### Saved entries
__________________________________________________
-- ==== Sys2Proof/Machine/Field.lean ====
section
/-! DEFINITION. The meanings of the field unit's commands (40_field_arith.md R110 to R118): what the completion of each does
(30_encoding.md R77). No command raises an error (60_exceptions.md R200). -/

namespace Sys2Proof.Machine

/-- FNORM: F[rd] <- NORM(F[rs1]) (R110). -/
def execFnorm (rd rs1 : FReg) (s : State) : Host.Outcome State Fault Refusal :=
  .next (s.command1 rd rs1 norm)

/-- FCOPY: F[rd] <- F[rs1], no arithmetic (R111). -/
def execFcopy (rd rs1 : FReg) (s : State) : Host.Outcome State Fault Refusal :=
  .next (s.command1 rd rs1 fun x => x)

/-- FCSWAP: the mask exchange; both registers are written for either value of `b` (R112). An unwritten one marks the run
here as it did at acceptance: DESIGN CHOICE, safe, log entry 17. -/
def execFcswap (rs1 rs2 : FReg) (b : Bool) (s : State) : Host.Outcome State Fault Refusal :=
  let xy := cswap b (s.readF rs1) (s.readF rs2)
  .next ((((s.noteRead rs1).noteRead rs2).writeF rs1 xy.1).writeF rs2 xy.2).complete

/-- FADD: F[rd] <- P_REP(FADD, F[rs1], F[rs2]) (R113). -/
def execFadd (rd rs1 rs2 : FReg) (s : State) : Host.Outcome State Fault Refusal :=
  .next (s.command2 rd rs1 rs2 (add Config.pRep))

/-- FSUB: F[rd] <- P_REP(FSUB, F[rs1], F[rs2]), first minus second (R114). -/
def execFsub (rd rs1 rs2 : FReg) (s : State) : Host.Outcome State Fault Refusal :=
  .next (s.command2 rd rs1 rs2 (sub Config.pRep))

/-- FMULC: F[rd] <- P_REP(FMULC, F[rs1]) (R115). -/
def execFmulc (rd rs1 : FReg) (s : State) : Host.Outcome State Fault Refusal :=
  .next (s.command1 rd rs1 (mulc Config.pRep))

/-- FMUL: F[rd] <- P_REP(FMUL, F[rs1], F[rs2]); ACC has been used (R116). -/
def execFmul (rd rs1 rs2 : FReg) (s : State) : Host.Outcome State Fault Refusal :=
  .next (s.command2 rd rs1 rs2 (mul Config.pRep)).freeAcc

/-- FSQR: F[rd] <- NORM(P_REP(FMUL, F[rs1], F[rs1])); ACC has been used (R117). -/
def execFsqr (rd rs1 : FReg) (s : State) : Host.Outcome State Fault Refusal :=
  .next (s.command1 rd rs1 (sqr Config.pRep)).freeAcc

/-- FINV: F[rd] <- INV(F[rs1]), the fixed chain; ACC and the temporary have been used (R118). -/
def execFinv (rd rs1 : FReg) (s : State) : Host.Outcome State Fault Refusal :=
  .next (s.command1 rd rs1 (inv Config.pRep)).freeInv

end Sys2Proof.Machine
end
__________________________________________________
### Task item
Scan the data above for the word "State". Copy every line in which it is found.

### Solution to this problem
def execFnorm (rd rs1 : FReg) (s : State) : Host.Outcome State Fault Refusal :=
def execFcopy (rd rs1 : FReg) (s : State) : Host.Outcome State Fault Refusal :=
def execFcswap (rs1 rs2 : FReg) (b : Bool) (s : State) : Host.Outcome State Fault Refusal :=
def execFadd (rd rs1 rs2 : FReg) (s : State) : Host.Outcome State Fault Refusal :=
def execFsub (rd rs1 rs2 : FReg) (s : State) : Host.Outcome State Fault Refusal :=
def execFmulc (rd rs1 : FReg) (s : State) : Host.Outcome State Fault Refusal :=
def execFmul (rd rs1 rs2 : FReg) (s : State) : Host.Outcome State Fault Refusal :=
def execFsqr (rd rs1 : FReg) (s : State) : Host.Outcome State Fault Refusal :=
def execFinv (rd rs1 : FReg) (s : State) : Host.Outcome State Fault Refusal :=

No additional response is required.